**WHAT IS BEING ASKED**
Exactly the lines below from the one with "exact ⟨hlo, hhi⟩" up to and including the one with "exact Nat.le_add_right _ _" make up the answer, with nothing else added.

=== Section Start ===

/-- R33: in IDLE the block is ready for a request and offers no response. -/
theorem handshake_of_idle {s : State} (hp : s.phaseR = .idle) : s.reqReady = true ∧ s.rspValid = false := by
  have notDone : ¬ s.rspValid = true := by simp [rspValid_iff, hp]
  exact ⟨(reqReady_iff s).mpr hp, Bool.eq_false_of_not_eq_true notDone⟩

/-- R33: `rst` masks the request transfer. -/
theorem requestTransfer_eq_none_of_reset (s : State) (hr : s.sampled.rst = true) : s.requestTransfer = none := by
  simp [State.requestTransfer, hr]

/-- R33: `rst` masks the response transfer. -/
theorem responseTransfer_eq_none_of_reset (s : State) (hr : s.sampled.rst = true) : s.responseTransfer = none := by
  simp [State.responseTransfer, hr]

/-- A reset edge ends in IDLE, from whatever phase. -/
theorem phaseR_of_reset_step {s t : State} (hr : s.sampled.rst = true) (h : step s = .next t) : t.phaseR = .idle := by
  rw [step_of_reset s hr] at h
  obtain rfl := Host.Outcome.next.inj h
  rw [State.tick_phaseR, State.resetEdge_phaseR]

/-- Settles O7: both outputs are tests of the phase, which a reset edge and reset itself put to IDLE. -/
theorem handshakeOutputsFollowThePhase : Obligations.HandshakeOutputsFollowThePhase := by
  refine ⟨fun s => ⟨reqReady_iff s, rspValid_iff s⟩, ?inputsDoNotMatter, ?noTransferAtReset, ?afterResetEdge, ?afterReset⟩
  case inputsDoNotMatter => exact fun _ _ => ⟨rfl, rfl⟩
  case noTransferAtReset =>
    exact fun s hr => ⟨requestTransfer_eq_none_of_reset s hr, responseTransfer_eq_none_of_reset s hr⟩
  case afterResetEdge => exact fun _ _ hr h => handshake_of_idle (phaseR_of_reset_step hr h)
  case afterReset => exact fun I => handshake_of_idle (State.afterReset_phaseR I)

end Sys2Proof.Machine
end

section
/-! SUPPORT. The normalised significand of a FINITE word (R90): its equation, its range, what it is of a host-normal word and how it
gives the magnitude back; and the statement about them. -/

namespace Sys2Proof.Machine

/-- `lzc53` counts no doubling for a number that already has bit 52 set. -/
theorem lzc53_eq_zero (x : Nat) (h : 2 ^ 52 ≤ x) : lzc53 x = 0 := by
  have hx : x ≠ 0 := by omega
  exact Nat.sub_eq_zero_of_le ((Nat.le_log2 hx).mpr h)

/-- R90: `S = S0 * 2^lz`. -/
theorem significand_eq (w : FiniteWord) : significand w = rawSignificand w * 2 ^ leadingZeros w := rfl

/-- R90: bit 52 of the significand is set, and no bit above it. -/
theorem significand_bounds (w : FiniteWord) : 2 ^ 52 ≤ significand w ∧ significand w < 2 ^ 53 := by
  obtain ⟨hpos, hlt⟩ := rawSignificand_bounds w
  obtain ⟨hlo, hhi, -⟩ := lzc53_spec (rawSignificand w) hpos hlt
  exact ⟨hlo, hhi⟩

/-- R72: the raw significand of a host-normal word carries the implicit bit 52. -/
theorem le_rawSignificand_of_normal (w : FiniteWord) (h : inE w.1 ≠ 0) : 2 ^ 52 ≤ rawSignificand w := by
  rw [rawSignificand, if_pos h]
  exact Nat.le_add_right _ _

/-- R90: a host-normal word has no leading zeros to shift out. -/
theorem leadingZeros_of_normal (w : FiniteWord) (h : inE w.1 ≠ 0) : leadingZeros w = 0 :=
  lzc53_eq_zero _ (le_rawSignificand_of_normal w h)

/-- R90: the significand of a host-normal word is its raw significand. -/
theorem significand_of_normal (w : FiniteWord) (h : inE w.1 ≠ 0) : significand w = rawSignificand w := by
  rw [significand_eq, leadingZeros_of_normal w h, Nat.pow_zero, Nat.mul_one]

/-- R90: the factor `2^lz` that `S` has over `S0` is the one that `e = e0 - lz` takes off the exponent. -/
theorem magnitude_eq (w : FiniteWord) :
    magnitude w = (significand w : ℚ) / 2 ^ 52 * (2 : ℚ) ^ trueExponent w := by
  have hexp : rawExponent w - 52 = (leadingZeros w : Int) - 52 + trueExponent w := by
    unfold trueExponent
    omega
  calc magnitude w
      = rawSignificand w * (2 : ℚ) ^ ((leadingZeros w : Int) - 52 + trueExponent w) := by rw [magnitude, hexp]
    _ = rawSignificand w * (2 ^ leadingZeros w / 2 ^ 52 * (2 : ℚ) ^ trueExponent w) := by
        rw [zpow_add₀ two_ne_zero, zpow_sub₀ two_ne_zero, zpow_natCast, zpow_ofNat]
    _ = (significand w : ℚ) / 2 ^ 52 * (2 : ℚ) ^ trueExponent w := by
        rw [significand_eq]
        push_cast
        ring

/-- Settles O36, from the range that `lzc53` normalises into and the exponent that pays for the shift. -/
theorem significandIsNormalised : Obligations.SignificandIsNormalised := by
  intro w
  obtain ⟨hlo, hhi⟩ := significand_bounds w
  exact ⟨significand_eq w, hlo, hhi, magnitude_eq w,
    fun normal => ⟨leadingZeros_of_normal w normal, significand_of_normal w normal⟩⟩

end Sys2Proof.Machine
end

section
/-! SUPPORT. The canonical bit string of R118 as a number and field by field, the container word of R119, the three ranges of R111, and
the statements about them. -/

namespace Sys2Proof.Machine

/-! ### The canonical bit string (R118) -/

/-- A concatenation as a number: the left part counts in units of the right part's width. -/
theorem toNat_append_eq_mul_add {m n : Nat} (x : BitVec m) (y : BitVec n) :
    (x ++ y).toNat = x.toNat * 2 ^ n + y.toNat := by
  rw [BitVec.toNat_append, ← Nat.shiftLeft_add_eq_or_of_lt y.isLt, Nat.shiftLeft_eq]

=== Section End ===

**WRITTEN RESPONSE**
  exact ⟨hlo, hhi⟩

/-- R72: the raw significand of a host-normal word carries the implicit bit 52. -/
theorem le_rawSignificand_of_normal (w : FiniteWord) (h : inE w.1 ≠ 0) : 2 ^ 52 ≤ rawSignificand w := by
  rw [rawSignificand, if_pos h]
  exact Nat.le_add_right _ _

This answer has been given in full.